(Stored items from a collection)
-- ==== Sys2Proof/Machine/Core.lean ====
section
/-! DEFINITION. The machine as the host takes it. -/

def Sys2Proof.core : Host.Core :=
  { State := Sys2Proof.Machine.State, Fault := Sys2Proof.Machine.Fault, Refusal := Sys2Proof.Machine.Refusal,
    step := Sys2Proof.Machine.step, reset := Sys2Proof.Machine.State.reset }
end

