-- ==== Sys2Proof/Laws/PerInstr.lean ====
section
/-! SUPPORT. The family of statements made of every instruction: its encoding has the length the opcode table gives
its row. -/

namespace Sys2Proof

/-- How many bits the opcode table gives each row (30_encoding.md R86, R87, R91, R92, R95, R96, R98, R101, R103). -/
def Instr.tableBits : Instr → Nat
  | .eob | .dcv3ChromaS0 => 2
  | .ac_0_p1 | .ac_0_n1 | .dcv3LumaS0 | .dcv3LumaS1 _ | .dcv3ChromaS1 _ => 3
  | .ac_1_p1 | .ac_1_n1 | .dcv3LumaS2 _ | .dcv3ChromaS2 _ => 4
  | .ac_0_p2 | .ac_0_n2 | .ac_2_p1 | .ac_2_n1 => 5
  | .ac_0_p3 | .ac_0_n3 | .ac_3_p1 | .ac_3_n1 | .ac_4_p1 | .ac_4_n1 | .esc | .dcv3LumaS3 _ | .dcv3ChromaS3 _ => 6
  | .ac_1_p2 | .ac_1_n2 | .ac_5_p1 | .ac_5_n1 | .ac_6_p1 | .ac_6_n1 | .ac_7_p1 | .ac_7_n1 | .dcv3LumaS4 _ => 7
  | .ac_0_p4 | .ac_0_n4 | .ac_2_p2 | .ac_2_n2 | .ac_8_p1 | .ac_8_n1 | .ac_9_p1 | .ac_9_n1 | .dcv3ChromaS4 _
  | .lzFlag _ | .lzLiteral _ => 8
  | .ac_0_p5 | .ac_0_n5 | .ac_0_p6 | .ac_0_n6 | .ac_1_p3 | .ac_1_n3 | .ac_3_p2 | .ac_3_n2 | .ac_10_p1
  | .ac_10_n1 | .ac_11_p1 | .ac_11_n1 | .ac_12_p1 | .ac_12_n1 | .ac_13_p1 | .ac_13_n1 | .dcv3LumaS5 _ => 9
  | .dc10 _ | .dcv3ChromaS5 _ | .pad10Strv2 | .pad10Strv3 => 10
  | .ac_0_p7 | .ac_0_n7 | .ac_1_p4 | .ac_1_n4 | .ac_2_p3 | .ac_2_n3 | .ac_4_p2 | .ac_4_n2 | .ac_5_p2 | .ac_5_n2
  | .ac_14_p1 | .ac_14_n1 | .ac_15_p1 | .ac_15_n1 | .ac_16_p1 | .ac_16_n1 | .dcv3LumaS6 _ => 11
  | .dcv3ChromaS6 _ => 12
  | .ac_0_p8 | .ac_0_n8 | .ac_0_p9 | .ac_0_n9 | .ac_0_p10 | .ac_0_n10 | .ac_0_p11 | .ac_0_n11 | .ac_1_p5
  | .ac_1_n5 | .ac_2_p4 | .ac_2_n4 | .ac_3_p3 | .ac_3_n3 | .ac_4_p3 | .ac_4_n3 | .ac_6_p2 | .ac_6_n2 | .ac_7_p2
  | .ac_7_n2 | .ac_8_p2 | .ac_8_n2 | .ac_17_p1 | .ac_17_n1 | .ac_18_p1 | .ac_18_n1 | .ac_19_p1 | .ac_19_n1
  | .ac_20_p1 | .ac_20_n1 | .ac_21_p1 | .ac_21_n1 | .dcv3LumaS7 _ => 13
  | .ac_0_p12 | .ac_0_n12 | .ac_0_p13 | .ac_0_n13 | .ac_0_p14 | .ac_0_n14 | .ac_0_p15 | .ac_0_n15 | .ac_1_p6
  | .ac_1_n6 | .ac_1_p7 | .ac_1_n7 | .ac_2_p5 | .ac_2_n5 | .ac_3_p4 | .ac_3_n4 | .ac_5_p3 | .ac_5_n3 | .ac_9_p2
  | .ac_9_n2 | .ac_10_p2 | .ac_10_n2 | .ac_22_p1 | .ac_22_n1 | .ac_23_p1 | .ac_23_n1 | .ac_24_p1 | .ac_24_n1
  | .ac_25_p1 | .ac_25_n1 | .ac_26_p1 | .ac_26_n1 | .dcv3ChromaS7 _ | .escLainPayloadShort _ _ => 14
  | .ac_0_p16 | .ac_0_n16 | .ac_0_p17 | .ac_0_n17 | .ac_0_p18 | .ac_0_n18 | .ac_0_p19 | .ac_0_n19 | .ac_0_p20
  | .ac_0_n20 | .ac_0_p21 | .ac_0_n21 | .ac_0_p22 | .ac_0_n22 | .ac_0_p23 | .ac_0_n23 | .ac_0_p24 | .ac_0_n24
  | .ac_0_p25 | .ac_0_n25 | .ac_0_p26 | .ac_0_n26 | .ac_0_p27 | .ac_0_n27 | .ac_0_p28 | .ac_0_n28 | .ac_0_p29
  | .ac_0_n29 | .ac_0_p30 | .ac_0_n30 | .ac_0_p31 | .ac_0_n31 | .dcv3LumaS8 _ => 15
  | .reset | .brInit _ | .brReadu _ | .brReads _ | .brPeeku _ | .brPeeks _ | .brSkip _ | .brBitsread
  | .brBitsrem | .bwInit _ _ | .bwWritev _ | .bwWritestr | .bwFinal | .ctDecode _ | .ctEncode _ | .hdrIdentify
  | .decStart _ | .decNext | .decStatus | .encFrame _ | .srchSingle _ | .srchPartial _ | .srchLain | .srchIki
  | .lzDecomp | .lzComp | .ac_0_p32 | .ac_0_n32 | .ac_0_p33 | .ac_0_n33 | .ac_0_p34 | .ac_0_n34 | .ac_0_p35
  | .ac_0_n35 | .ac_0_p36 | .ac_0_n36 | .ac_0_p37 | .ac_0_n37 | .ac_0_p38 | .ac_0_n38 | .ac_0_p39 | .ac_0_n39
  | .ac_0_p40 | .ac_0_n40 | .ac_1_p8 | .ac_1_n8 | .ac_1_p9 | .ac_1_n9 | .ac_1_p10 | .ac_1_n10 | .ac_1_p11
  | .ac_1_n11 | .ac_1_p12 | .ac_1_n12 | .ac_1_p13 | .ac_1_n13 | .ac_1_p14 | .ac_1_n14 | .dcv3ChromaS8 _
  | .escStdPayload _ _ | .lzBackrefShort _ _ => 16
  | .ac_1_p15 | .ac_1_n15 | .ac_1_p16 | .ac_1_n16 | .ac_1_p17 | .ac_1_n17 | .ac_1_p18 | .ac_1_n18 | .ac_6_p3
  | .ac_6_n3 | .ac_11_p2 | .ac_11_n2 | .ac_12_p2 | .ac_12_n2 | .ac_13_p2 | .ac_13_n2 | .ac_14_p2 | .ac_14_n2
  | .ac_15_p2 | .ac_15_n2 | .ac_16_p2 | .ac_16_n2 | .ac_27_p1 | .ac_27_n1 | .ac_28_p1 | .ac_28_n1 | .ac_29_p1
  | .ac_29_n1 | .ac_30_p1 | .ac_30_n1 | .ac_31_p1 | .ac_31_n1 => 17
  | .escLainPayloadPos _ _ | .escLainPayloadNeg _ _ => 22
  | .lzBackrefLong _ _ => 24
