-- ==== Sys2Proof/Tests/Slice0.lean ====
section
/-! SUPPORT. The model's own tests: what the checks refuse, what the decoders read, one step of each instruction on
small states (expected results from spec/95_test_vectors.md and spec/30_encoding.md), and a witness for the hypotheses
of every statement that has some. -/

namespace Sys2Proof.Tests

-- One theorem at a time: the evaluations below are too many to run side by side.
set_option Elab.async false

open Sys2Proof Sys2Proof.Machine

/-! ### Small states -/

/-- The state a step ends in. -/
def nextOf : Result → Option State
  | .next t => some t
  | .fault _ => none
  | .refused _ => none

/-- What a step reports. -/
def replyOf (r : Result) : Option Reply := (nextOf r).map fun t => t.host.reply

/-- A step that ends in a state with the property P. -/
def endsIn (P : State → Bool) : Result → Bool
  | .next t => P t
  | .fault _ => false
  | .refused _ => false

/-- The power-on state with an operand record on the port. -/
def withOps (o : Operands) : State := State.reset.withHost { HostPort.reset with operands := o }

/-- A fresh reader over bytes, no decode active. -/
def reading (pol : Policy) (bytes : List Byte) : State :=
  { State.reset with frame := Memory.ofBytes bytes, rd := readerAt 0 bytes.length pol }

/-- A decode of a format at scale 10 that stands before the given bits, `done` blocks behind it. -/
def decoding (f : Format) (mbs : Nat) (st : DecState) (done : Nat) (bits : Bits) : State :=
  let buf := finalBytes bits (policyOf f) .two
  let s := startFrame f
    { format := f.code, buffer := buf, stop := buf.length, mbCount := mbs, qscale := 10, qscaleLuma := 20,
      qscaleChroma := 30, ikiTable := List.replicate (12 * mbs) 0#8 } State.reset
  s.withDec { s.dec with state := st, ctxBlock := done % 6, ctxMb := done / 6, ctxBlocks := done, ctxCodes := 2 * done }

/-! ### Decoding, and the code-table strings as instructions

Every bit string, word and expected code is written out from 30_encoding.md R87 to R104 and 10_state.md R21. -/

/-- One string of the catalog: its length, its bits, its instruction, and the code a DEC_NEXT gives for it right after
the block start, in the standard dialect. -/
abbrev CodeRow := Nat × Nat × Instr × MdecCode

/-- Every row's string reads as the row's instruction, and leaves the bit after it. -/
def rowsDecode (rows : List CodeRow) : Bool :=
  rows.all fun r =>
    decodeAt .code (toBits r.1 r.2.1 ++ [true]) == .ok r.2.2.1 [true]

/-- Every row's instruction, run on its own string in an STRv1 block, emits the row's code. -/
def rowsRun (rows : List CodeRow) : Bool :=
  rows.all fun r =>
    replyOf (exec r.2.2.1 (decoding .strv1 1 .midBlock 0 (toBits r.1 r.2.1))) == some (.mdec r.2.2.2)

/-- 30_encoding.md R87: ordinals 0 to 27. -/
def codeRows0 : List CodeRow :=
  [(3, 0b110, .ac_0_p1, 0x0001), (3, 0b111, .ac_0_n1, 0x03FF), (4, 0b0110, .ac_1_p1, 0x0401),
   (4, 0b0111, .ac_1_n1, 0x07FF), (5, 0b01000, .ac_0_p2, 0x0002), (5, 0b01001, .ac_0_n2, 0x03FE),
   (5, 0b01010, .ac_2_p1, 0x0801), (5, 0b01011, .ac_2_n1, 0x0BFF), (6, 0b001010, .ac_0_p3, 0x0003),
   (6, 0b001011, .ac_0_n3, 0x03FD), (6, 0b001110, .ac_3_p1, 0x0C01), (6, 0b001111, .ac_3_n1, 0x0FFF),
   (6, 0b001100, .ac_4_p1, 0x1001), (6, 0b001101, .ac_4_n1, 0x13FF), (7, 0b0001100, .ac_1_p2, 0x0402),
   (7, 0b0001101, .ac_1_n2, 0x07FE), (7, 0b0001110, .ac_5_p1, 0x1401), (7, 0b0001111, .ac_5_n1, 0x17FF),
   (7, 0b0001010, .ac_6_p1, 0x1801), (7, 0b0001011, .ac_6_n1, 0x1BFF), (7, 0b0001000, .ac_7_p1, 0x1C01),
   (7, 0b0001001, .ac_7_n1, 0x1FFF), (8, 0b00001100, .ac_0_p4, 0x0004), (8, 0b00001101, .ac_0_n4, 0x03FC),
   (8, 0b00001000, .ac_2_p2, 0x0802), (8, 0b00001001, .ac_2_n2, 0x0BFE), (8, 0b00001110, .ac_8_p1, 0x2001),
   (8, 0b00001111, .ac_8_n1, 0x23FF)]

theorem test_codes_0 : rowsDecode codeRows0 = true ∧ rowsRun codeRows0 = true := by decide +kernel

/-- 30_encoding.md R87: ordinals 28 to 55. -/
def codeRows1 : List CodeRow :=
  [(8, 0b00001010, .ac_9_p1, 0x2401), (8, 0b00001011, .ac_9_n1, 0x27FF), (9, 0b001001100, .ac_0_p5, 0x0005),
   (9, 0b001001101, .ac_0_n5, 0x03FB), (9, 0b001000010, .ac_0_p6, 0x0006), (9, 0b001000011, .ac_0_n6, 0x03FA),
   (9, 0b001001010, .ac_1_p3, 0x0403), (9, 0b001001011, .ac_1_n3, 0x07FD), (9, 0b001001000, .ac_3_p2, 0x0C02),
   (9, 0b001001001, .ac_3_n2, 0x0FFE), (9, 0b001001110, .ac_10_p1, 0x2801), (9, 0b001001111, .ac_10_n1, 0x2BFF),
   (9, 0b001000110, .ac_11_p1, 0x2C01), (9, 0b001000111, .ac_11_n1, 0x2FFF), (9, 0b001000100, .ac_12_p1, 0x3001),
   (9, 0b001000101, .ac_12_n1, 0x33FF), (9, 0b001000000, .ac_13_p1, 0x3401), (9, 0b001000001, .ac_13_n1, 0x37FF),
   (11, 0b00000010100, .ac_0_p7, 0x0007), (11, 0b00000010101, .ac_0_n7, 0x03F9),
   (11, 0b00000011000, .ac_1_p4, 0x0404), (11, 0b00000011001, .ac_1_n4, 0x07FC),
   (11, 0b00000010110, .ac_2_p3, 0x0803), (11, 0b00000010111, .ac_2_n3, 0x0BFD),
   (11, 0b00000011110, .ac_4_p2, 0x1002), (11, 0b00000011111, .ac_4_n2, 0x13FE),
   (11, 0b00000010010, .ac_5_p2, 0x1402), (11, 0b00000010011, .ac_5_n2, 0x17FE)]

theorem test_codes_1 : rowsDecode codeRows1 = true ∧ rowsRun codeRows1 = true := by decide +kernel

/-- 30_encoding.md R87: ordinals 56 to 83. -/
def codeRows2 : List CodeRow :=
  [(11, 0b00000011100, .ac_14_p1, 0x3801), (11, 0b00000011101, .ac_14_n1, 0x3BFF),
   (11, 0b00000011010, .ac_15_p1, 0x3C01), (11, 0b00000011011, .ac_15_n1, 0x3FFF),
   (11, 0b00000010000, .ac_16_p1, 0x4001), (11, 0b00000010001, .ac_16_n1, 0x43FF),
   (13, 0b0000000111010, .ac_0_p8, 0x0008), (13, 0b0000000111011, .ac_0_n8, 0x03F8),
   (13, 0b0000000110000, .ac_0_p9, 0x0009), (13, 0b0000000110001, .ac_0_n9, 0x03F7),
   (13, 0b0000000100110, .ac_0_p10, 0x000A), (13, 0b0000000100111, .ac_0_n10, 0x03F6),
   (13, 0b0000000100000, .ac_0_p11, 0x000B), (13, 0b0000000100001, .ac_0_n11, 0x03F5),
   (13, 0b0000000110110, .ac_1_p5, 0x0405), (13, 0b0000000110111, .ac_1_n5, 0x07FB),
   (13, 0b0000000101000, .ac_2_p4, 0x0804), (13, 0b0000000101001, .ac_2_n4, 0x0BFC),
   (13, 0b0000000111000, .ac_3_p3, 0x0C03), (13, 0b0000000111001, .ac_3_n3, 0x0FFD),
   (13, 0b0000000100100, .ac_4_p3, 0x1003), (13, 0b0000000100101, .ac_4_n3, 0x13FD),
   (13, 0b0000000111100, .ac_6_p2, 0x1802), (13, 0b0000000111101, .ac_6_n2, 0x1BFE),
   (13, 0b0000000101010, .ac_7_p2, 0x1C02), (13, 0b0000000101011, .ac_7_n2, 0x1FFE),
   (13, 0b0000000100010, .ac_8_p2, 0x2002), (13, 0b0000000100011, .ac_8_n2, 0x23FE)]

theorem test_codes_2 : rowsDecode codeRows2 = true ∧ rowsRun codeRows2 = true := by decide +kernel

» **TASK GOAL**: Look through the entries and work out how many lines have the word "rowsRun" in them; reply with that number only.

» **ANSWER TO THE EXERCISE**: 4